About
Josh Von Korff is a Lecturer in the Faculty of Computing & Data Sciences (CDS) in support of the online MS in Data Science (OMDS) Program. Prior to joining BU, Josh was a data scientist in industry for three years, including one year as a data science consultant.Can you share a little about your academic background and what led you to specialize in your current field?
Most recently, I have been a data scientist in industry. I enjoy data science partly because it is an application of mathematics to the real world. I like math, and data science is an extremely useful way to apply math. Data science helps businesses and academics to achieve their goals. For this reason, over the course of my career I’ve moved toward more practice disciplines like data science.
I have studied and published in a number of topics. I’ve written about sequences in the field of combinatorics and entanglement and information in the field of theoretical quantum computing. I worked on the Stardust@home project to distribute the detection of interstellar dust grains among many volunteers. My PhD dissertation involved a volunteer computing project: Astropulse. In this project, I searched for transient (non-repeating) radio signals from various sources - such as pulsars or exploding black holes.
Later, I have studied physics education research - a field in which we study how to teach physics better. I studied how to explain calculus to students in the context of physics, including layers (Riemann sums) and representations (tables, equations, graphs, and diagrams). I also studied infinitesimals used for integration. I investigated different ways of teaching physics labs, such as the practice of revisiting the same question from different perspectives.
What is your involvement with the OMDS program?
I am a lecturer teaching the AI for Leaders and Data Science Capstone courses, in which students will find and explore datasets, then use models to select and investigate questions about the data. Students will address how these questions are important in industry and important to them personally.
I am also teaching the Mathematical Foundations of Data Science course, and the Experimental Design and Causality course.
What are the main focuses of your current research, and what impact do you hope to achieve in your field?
As a lecturer, I hope to prepare students for work in industry or academia. I would like students to develop:1. A conceptual understanding of data science and statistics ideas.
2. An ability to clean and manipulate data.
3. An ability to perform exploratory data analysis.
4. An ability to implement data science models in code.
5. An ability to visualize data.
6. An ability to measure and report on the performance of models.
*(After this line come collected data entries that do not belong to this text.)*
/-- Rule R49: a reserved word is accepted, makes no memory access and ends with `BAD_CMD`. -/
def Obligations.ReservedWordEndsWithBadCmd : Prop :=
  ∀ (s : State) (v : Word), s.busy = false → s.inputs = [.regWrite 0x00 32 v] →
    ¬(v.toNat / 16 = 0 ∧ (v.toNat % 16 = 1 ∨ v.toNat % 16 = 2 ∨ v.toNat % 16 = 3 ∨ v.toNat % 16 = 4)) →
    Host.Core.run core 3 s = .next { s with
      result := 3, key := Vector.replicate 4 0, keyw := 0, iv := Vector.replicate 4 0, phase := .idle,
      doneBit := true, inputs := [], responses := .writeDone :: s.responses }

/-- Rule R36: an access that the bus does not complete has no effect, and the command ends with `OP_ERR`; what it
wrote before stays. That the failing access and the finish are exactly two events is the model's reading of rules R53
and R56 (notes/assumptions/1.md). -/
def Obligations.BusErrorEndsTheCommand : Prop :=
  ∀ (s : State) (e : Engine), s.phase = .busy e →
    (∀ dir i j, e.pos = .cbcRead i j → s.cbcReadAddr i j < 2 ^ 32 → s.busOk (s.cbcReadAddr i j) .read = false →
      execTimes (cbcInstr dir) 2 s = .next (s.finish .opErr)) ∧
    (∀ dir i j, e.pos = .cbcWrite i j → s.cbcWriteAddr i j < 2 ^ 32 → s.busOk (s.cbcWriteAddr i j) .write = false →
      execTimes (cbcInstr dir) 2 s = .next (s.finish .opErr)) ∧
    (∀ kind j, e.pos = .cmacZero j → s.cmacTagAddr j < 2 ^ 32 → s.busOk (s.cmacTagAddr j) .write = false →
      execTimes (cmacInstr kind) 2 s = .next (s.finish .opErr)) ∧
    (∀ kind m, e.pos = .cmacRead m → s.cmacReadAddr m < 2 ^ 32 → s.busOk (s.cmacReadAddr m) .read = false →
      execTimes (cmacInstr kind) 2 s = .next (s.finish .opErr)) ∧
    ∀ kind j, e.pos = .cmacWrite j → s.cmacTagAddr j < 2 ^ 32 → s.busOk (s.cmacTagAddr j) .write = false →
      execTimes (cmacInstr kind) 2 s = .next (s.finish .opErr)

/-- Rules R75, R76 and R95: a CBC command reports the first check that fails, in the order key, length, ranges,
and touches no memory; under every interleaving with quiet turns (rule R11). -/
def Obligations.CbcReportsTheFirstFailedCheck : Prop :=
  ∀ (dir : Direction) (s : State), s.accepted (cbcInstr dir) →
    (s.keyw ≠ 0b1111 → s.leadsTo (cbcInstr dir) 3 (s.finish .keyErr)) ∧
    (s.keyw = 0b1111 → (s.length = 0 ∨ s.length % 16 ≠ 0) → s.leadsTo (cbcInstr dir) 4 (s.finish .opErr)) ∧
    (s.keyw = 0b1111 → s.length ≠ 0 → s.length % 16 = 0 →
      (2 ^ 32 < s.srcAddr + s.length ∨ 2 ^ 32 < s.dstAddr + s.length) →
      s.leadsTo (cbcInstr dir) 5 (s.finish .opErr))

/-- Rules R86 and R95: a CMAC command checks the tag range before it touches memory, then zeroes the tag range,
then checks the key, then the message range; under every interleaving with quiet turns (rule R11). -/
def Obligations.CmacReportsTheFirstFailedCheck : Prop :=
  ∀ (kind : TagKind) (s : State), s.accepted (cmacInstr kind) →
    (2 ^ 32 < s.dstAddr + tagLength kind → s.leadsTo (cmacInstr kind) 3 (s.finish .opErr)) ∧
    (Memory.wf s.mem = true → CmacTagReady kind s →
      (s.keyw ≠ 0b1111 → ∃ t, s.leadsTo (cmacInstr kind) (4 + tagLength kind) t ∧
        t = { s.finish .keyErr with mem := t.mem } ∧
        ∀ a, Memory.read t.mem a =
          if s.dstAddr ≤ a ∧ a < s.dstAddr + tagLength kind then 0 else Memory.read s.mem a) ∧
      (s.keyw = 0b1111 → 2 ^ 32 < s.srcAddr + s.length →
        ∃ t, s.leadsTo (cmacInstr kind) (5 + tagLength kind) t ∧
        t = { s.finish .opErr with mem := t.mem } ∧
        ∀ a, Memory.read t.mem a =
          if s.dstAddr ≤ a ∧ a < s.dstAddr + tagLength kind then 0 else Memory.read s.mem a))

/-- Rule R108: finish leaves a zero key and a zero IV, and each of the four commands whose key is not written again
after it ends with `KEY_ERR`: a CBC command with memory unchanged, a CMAC command once its tag range is zeroed. -/
def Obligations.KeyMustBeWrittenBeforeEveryCommand : Prop :=
  ∀ (s : State) (c : ResultCode),
    (s.finish c).ivBytes = Block.zero ∧ (s.finish c).keyBytes = Block.zero ∧
    (∀ dir : Direction, ∃ t, ((s.finish c).accept (encode (cbcInstr dir))).leadsTo (cbcInstr dir) 3 t ∧
      t.result = 1 ∧ t.doneBit = true ∧ t.phase = .idle ∧ t.mem = s.mem) ∧
    ∀ kind : TagKind, Memory.wf s.mem = true → s.dstAddr + tagLength kind ≤ 2 ^ 32 →
      (∀ k, k < tagLength kind → s.busOk (s.dstAddr + k) .write = true) →
      ∃ t, ((s.finish c).accept (encode (cmacInstr kind))).leadsTo (cmacInstr kind) (4 + tagLength kind) t ∧
        t.result = 1 ∧ t.doneBit = true ∧ t.phase = .idle ∧
        ∀ a, Memory.read t.mem a =
          if s.dstAddr ≤ a ∧ a < s.dstAddr + tagLength kind then 0 else Memory.read s.mem a

/-! ## Events -/

/-- Rule R76: the events of the block loop of a CBC command that meets no bus error. -/
def Obligations.CbcBlockEvents : Prop :=
  ∀ (dir : Direction) (s : State) (e : Engine), s.phase = .busy e →
    (∀ i j, e.pos = .cbcRead i j → s.cbcReadAddr i j < 2 ^ 32 → s.busOk (s.cbcReadAddr i j) .read = true →
      exec (cbcInstr dir) s = .next (s.withEngine { e with
        inBlock := e.inBlock.set j (Memory.read s.mem (s.srcAddr + 16 * i + j))
        pos := if j = 15 then .cbcCompute i else .cbcRead i (j + 1) })) ∧
    (∀ i, e.pos = .cbcCompute i →
      exec .cbcEnc s = .next (s.withEngine { e with
        outBlock := aesEncWith e.w (xorBlock e.inBlock e.cv)
        cv := aesEncWith e.w (xorBlock e.inBlock e.cv)
        pos := .cbcWrite i 0 }) ∧
      exec .cbcDec s = .next (s.withEngine { e with
        outBlock := xorBlock (aesDecWith e.w e.inBlock) e.cv
        cv := e.inBlock
        pos := .cbcWrite i 0 })) ∧
    ∀ i j, e.pos = .cbcWrite i j → s.cbcWriteAddr i j < 2 ^ 32 → s.busOk (s.cbcWriteAddr i j) .write = true →
      exec (cbcInstr dir) s = .next
        { s.goto e (if j ≠ 15 then .cbcWrite i (j + 1) else
                    if i + 1 < s.length / 16 then .cbcRead (i + 1) 0 else .finish .ok) with
          mem := Memory.write s.mem (s.dstAddr + 16 * i + j) e.outBlock[j] }

/-- Rules R82 to R86: the events of a CMAC command after its dispatch and before its finish, when it meets no bus
error: the checks, the zeroing, the load of key and subkeys, the reads, the tag, the writes. Where a failing check
leads is the model's reading of rules R53 and R56 (notes/assumptions/1.md). -/
def Obligations.CmacEvents : Prop :=
  ∀ (kind : TagKind) (s : State) (e : Engine), s.phase = .busy e →
    (e.pos = .cmacTagRangeCheck → exec (cmacInstr kind) s =
      .next (s.goto e (if s.dstAddr + tagLength kind ≤ 2 ^ 32 then .cmacZero 0 else .finish .opErr))) ∧
    (e.pos = .cmacKeyCheck → exec (cmacInstr kind) s =
      .next (s.goto e (if s.keyw = 0b1111 then .cmacMessageRangeCheck else .finish .keyErr))) ∧
    (e.pos = .cmacMessageRangeCheck → exec (cmacInstr kind) s =
      .next (s.goto e (if s.srcAddr + s.length ≤ 2 ^ 32 then .cmacLoad else .finish .opErr))) ∧
    (e.pos = .cmacLoad → exec (cmacInstr kind) s = .next (s.withEngine { e with
      w := keyExpansion s.keyBytes
      l := aesEnc s.keyBytes Block.zero
      k1 := dbl (aesEnc s.keyBytes Block.zero)
      k2 := dbl (dbl (aesEnc s.keyBytes Block.zero))
      x := Block.zero
      pos := if 0 < s.length then .cmacRead 0 else .cmacTag })) ∧
    (e.pos = .cmacTag → ∃ last tag half : Block,
      last = (if 0 < s.length ∧ s.length % 16 = 0 then xorBlock e.inBlock e.k1
              else xorBlock (pad (e.inBlock.toList.take (s.length % 16))) e.k2) ∧
      tag = aesEncWith e.w (xorBlock e.x last) ∧ (∀ i : Fin 8, half[i.val] = tag[2 * i.val + 1]) ∧
      exec .cmac128 s = .next (s.withEngine { e with outBlock := tag, pos := .cmacWrite 0 }) ∧
      exec .cmac64 s = .next (s.withEngine { e with outBlock := half, pos := .cmacWrite 0 })) ∧
    (∀ j, e.pos = .cmacZero j → s.cmacTagAddr j < 2 ^ 32 → s.busOk (s.cmacTagAddr j) .write = true →
      exec (cmacInstr kind) s = .next
        { s.goto e (if j.val + 1 < tagLength kind then .cmacZero (j + 1) else .cmacKeyCheck) with
          mem := Memory.write s.mem (s.dstAddr + j) 0 }) ∧
    (∀ m, e.pos = .cmacRead m → s.cmacReadAddr m < 2 ^ 32 → s.busOk (s.cmacReadAddr m) .read = true →
      ∃ b : Block, b = e.inBlock.set! (m % 16) (Memory.read s.mem (s.srcAddr + m)) ∧
        exec (cmacInstr kind) s = .next (s.withEngine { e with
          inBlock := b
          x := if (m + 1) % 16 = 0 ∧ m + 1 < s.length then aesEncWith e.w (xorBlock e.x b) else e.x
          pos := if m + 1 < s.length then .cmacRead (m + 1) else .cmacTag })) ∧
    ∀ j, e.pos = .cmacWrite j → s.cmacTagAddr j < 2 ^ 32 → s.busOk (s.cmacTagAddr j) .write = true →
      exec (cmacInstr kind) s = .next
        { s.goto e (if j.val + 1 < tagLength kind then .cmacWrite (j + 1) else .finish .ok) with
          mem := Memory.write s.mem (s.dstAddr + j) e.outBlock[j] }

/-- The frame of `CBC_ENC` and `CBC_DEC`: the operand registers, the platform and the turns are unchanged; until
the finish so are key, IV, `KEYW`, `RESULT`, `DONE` and the latched word; and so is every byte but the one the event stores to. -/
def Obligations.CbcEventFrame : Prop :=
  ∀ (dir : Direction) (s t : State), exec (cbcInstr dir) s = .next t →
    t.src = s.src ∧ t.dst = s.dst ∧ t.len = s.len ∧ t.portFaults = s.portFaults ∧
    t.cryptoWindow = s.cryptoWindow ∧ t.inputs = s.inputs ∧
    t.responses = s.responses ∧ (∀ a, s.storeAddr ≠ some a → Memory.read t.mem a = Memory.read s.mem a) ∧
    (s.atFinish = false → t.key = s.key ∧ t.iv = s.iv ∧ t.keyw = s.keyw ∧ t.result = s.result ∧
      t.doneBit = s.doneBit ∧ t.busy = true ∧
      ∀ e, s.phase = .busy e → ∃ e', t.phase = .busy e' ∧ e'.cmdword = e.cmdword)

/-- The frame of `CMAC128` and `CMAC64`, as that of the CBC commands. -/
def Obligations.CmacEventFrame : Prop :=
  ∀ (kind : TagKind) (s t : State), exec (cmacInstr kind) s = .next t →
    t.src = s.src ∧ t.dst = s.dst ∧ t.len = s.len ∧ t.portFaults = s.portFaults ∧
    t.cryptoWindow = s.cryptoWindow ∧ t.inputs = s.inputs ∧
    t.responses = s.responses ∧ (∀ a, s.storeAddr ≠ some a → Memory.read t.mem a = Memory.read s.mem a) ∧
    (s.atFinish = false → t.key = s.key ∧ t.iv = s.iv ∧ t.keyw = s.keyw ∧ t.result = s.result ∧
      t.doneBit = s.doneBit ∧ t.busy = true ∧
      ∀ e, s.phase = .busy e → ∃ e', t.phase = .busy e' ∧ e'.cmdword = e.cmdword)

/-- Rules R26 and R88: the CMAC commands do not read the IV. -/
def Obligations.CmacIgnoresTheIv : Prop :=
  ∀ (kind : TagKind) (s t : State) (iv : Vector Word 4), exec (cmacInstr kind) s = .next t →
    exec (cmacInstr kind) { s with iv := iv } = .next { t with iv := if s.atFinish then t.iv else iv }

/-! ## Whole commands -/

/-- Rules R76 and R77: `CBC_ENC` completes, and writes the ciphertext of its input, when no input byte is
overwritten before it is read; under every interleaving with quiet turns (rule R11). -/
def Obligations.CbcEncWritesTheCiphertext : Prop :=
  ∀ s : State, Memory.wf s.mem = true → CbcReady .enc s → s.cbcSafeOverlap →
    ∃ s' t, exec .cbcEnc s = .next s' ∧ execTimes .cbcEnc (s.cbcEvents - 1) s' = .next t ∧
      s.interleaved .cbcEnc t ∧ t = { s.finish .ok with mem := t.mem } ∧
      (∀ i, i < s.cbcBlocks → Memory.block t.mem (s.dstAddr + 16 * i) =
        (cbcEncrypt s.keyBytes s.ivBytes s.inputBlocks).getD i Block.zero) ∧
      ∀ a, (a < s.dstAddr ∨ s.dstAddr + s.length ≤ a) → Memory.read t.mem a = Memory.read s.mem a

/-- Rules R76 and R78: `CBC_DEC` completes, and writes the plaintext of its input, when no input byte is
overwritten before it is read; under every interleaving with quiet turns (rule R11). -/
def Obligations.CbcDecWritesThePlaintext : Prop :=
  ∀ s : State, Memory.wf s.mem = true → CbcReady .dec s → s.cbcSafeOverlap →
    ∃ s' t, exec .cbcDec s = .next s' ∧ execTimes .cbcDec (s.cbcEvents - 1) s' = .next t ∧
      s.interleaved .cbcDec t ∧ t = { s.finish .ok with mem := t.mem } ∧
      (∀ i, i < s.cbcBlocks → Memory.block t.mem (s.dstAddr + 16 * i) =
        (cbcDecrypt s.keyBytes s.ivBytes s.inputBlocks).getD i Block.zero) ∧
      ∀ a, (a < s.dstAddr ∨ s.dstAddr + s.length ≤ a) → Memory.read t.mem a = Memory.read s.mem a

/-- Rule R79: for any overlap of the ranges, what each block of a CBC command reads and writes; under every
interleaving with quiet turns (rule R11). -/
def Obligations.CbcOverlapFollowsTheEventOrder : Prop :=
  ∀ (dir : Direction) (s : State), Memory.wf s.mem = true → CbcReady dir s →
    ∃ t, s.leadsTo (cbcInstr dir) s.cbcEvents t ∧ t = { s.finish .ok with mem := t.mem } ∧
      (∀ i, i < s.cbcBlocks → Memory.block t.mem (s.dstAddr + 16 * i) =
        match dir with
        | .enc => aesEnc s.keyBytes (xorBlock (s.overlapBlock s.mem t.mem i) (s.overlapCv .enc s.mem t.mem i))
        | .dec => xorBlock (aesDec s.keyBytes (s.overlapBlock s.mem t.mem i)) (s.overlapCv .dec s.mem t.mem i)) ∧
      (s.cbcSafeOverlap → ∀ i, i < s.cbcBlocks →
        s.overlapBlock s.mem t.mem i = Memory.block s.mem (s.srcAddr + 16 * i)) ∧
      ∀ a, (a < s.dstAddr ∨ s.dstAddr + s.length ≤ a) → Memory.read t.mem a = Memory.read s.mem a

/-- Rules R36 and R60: after a bus error on a read of block `i` of a CBC command, the output blocks before it stay
and nothing else is written; for any overlap of the ranges (rule R79), and under every interleaving with quiet turns
(rule R11). -/
def Obligations.CbcReadErrorLeavesEarlierBlocks : Prop :=
  ∀ (dir : Direction) (s : State) (i : Nat), Memory.wf s.mem = true → CbcChecked dir s → i < s.cbcBlocks →
    (∀ k, k < 16 * i → s.busOk (s.srcAddr + k) .read = true ∧ s.busOk (s.dstAddr + k) .write = true) →
    (∃ j, j < 16 ∧ s.busOk (s.srcAddr + 16 * i + j) .read = false) →
    ∃ n t, s.leadsTo (cbcInstr dir) n t ∧ t = { s.finish .opErr with mem := t.mem } ∧
      (∀ k, k < i → Memory.block t.mem (s.dstAddr + 16 * k) = s.overlapOutput dir s.mem t.mem k) ∧
      (s.cbcSafeOverlap → ∀ k, k < i → Memory.block t.mem (s.dstAddr + 16 * k) =
        (cbcEquations dir s.keyBytes s.ivBytes s.inputBlocks).getD k Block.zero) ∧
      ∀ a, (a < s.dstAddr ∨ s.dstAddr + 16 * i ≤ a) → Memory.read t.mem a = Memory.read s.mem a

/-- Rules R36 and R60: after a bus error on the write of byte `j` of block `i` of a CBC command, the output bytes
before it stay and nothing else is written; for any overlap of the ranges (rule R79), and under every interleaving
with quiet turns (rule R11). -/
def Obligations.CbcWriteErrorLeavesEarlierBytes : Prop :=
  ∀ (dir : Direction) (s : State) (i : Nat) (j : Fin 16), Memory.wf s.mem = true → CbcChecked dir s →
    i < s.cbcBlocks →
    (∀ k, k < 16 * i + 16 → s.busOk (s.srcAddr + k) .read = true) →
    (∀ k, k < 16 * i + j.val → s.busOk (s.dstAddr + k) .write = true) →
    s.busOk (s.dstAddr + 16 * i + j) .write = false →
    ∃ n t, s.leadsTo (cbcInstr dir) n t ∧ t = { s.finish .opErr with mem := t.mem } ∧
      (∀ k (l : Fin 16), 16 * k + l.val < 16 * i + j.val →
        Memory.read t.mem (s.dstAddr + 16 * k + l) = (s.overlapOutput dir s.mem t.mem k)[l]) ∧
      (s.cbcSafeOverlap → ∀ k (l : Fin 16), 16 * k + l.val < 16 * i + j.val →
        Memory.read t.mem (s.dstAddr + 16 * k + l) =
          ((cbcEquations dir s.keyBytes s.ivBytes s.inputBlocks).getD k Block.zero)[l]) ∧
      ∀ a, (a < s.dstAddr ∨ s.dstAddr + 16 * i + j.val ≤ a) → Memory.read t.mem a = Memory.read s.mem a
7. An understanding of data ethics.
8. Practice with collaboration and teamwork.
All of these goals are interrelated with each other - and with the other modules in the program. I have studied education for many years, but there is always room to grow and improve; it is important to me to continue to grow as a teacher.
Which courses do you teach at BU Computing & Data Sciences, and what do you enjoy most about teaching these subjects?
In the current semester, I am teaching the first semester of the AI for Leaders/Capstone sequence. My favorite part of this first semester is that students will get a chance to perform their own research in the sense of locating and analyzing datasets of their choice. It’s by engaging in a project that students will learn about the practice of data science.Which recent developments in your field do you find particularly exciting? How have they influenced your work and teaching?
Data science education is a newly important discipline. The Journal of Statistics Education changed its name to the Journal of Statistics and Data Science Education in 2021. I am excited to be present near the beginning of this relatively new field and to apply it to my teaching. I believe that there is a continuity between my experience in physics education research with the field of data science education. For example, the value of student participation and interactive engagement is important in both disciplines.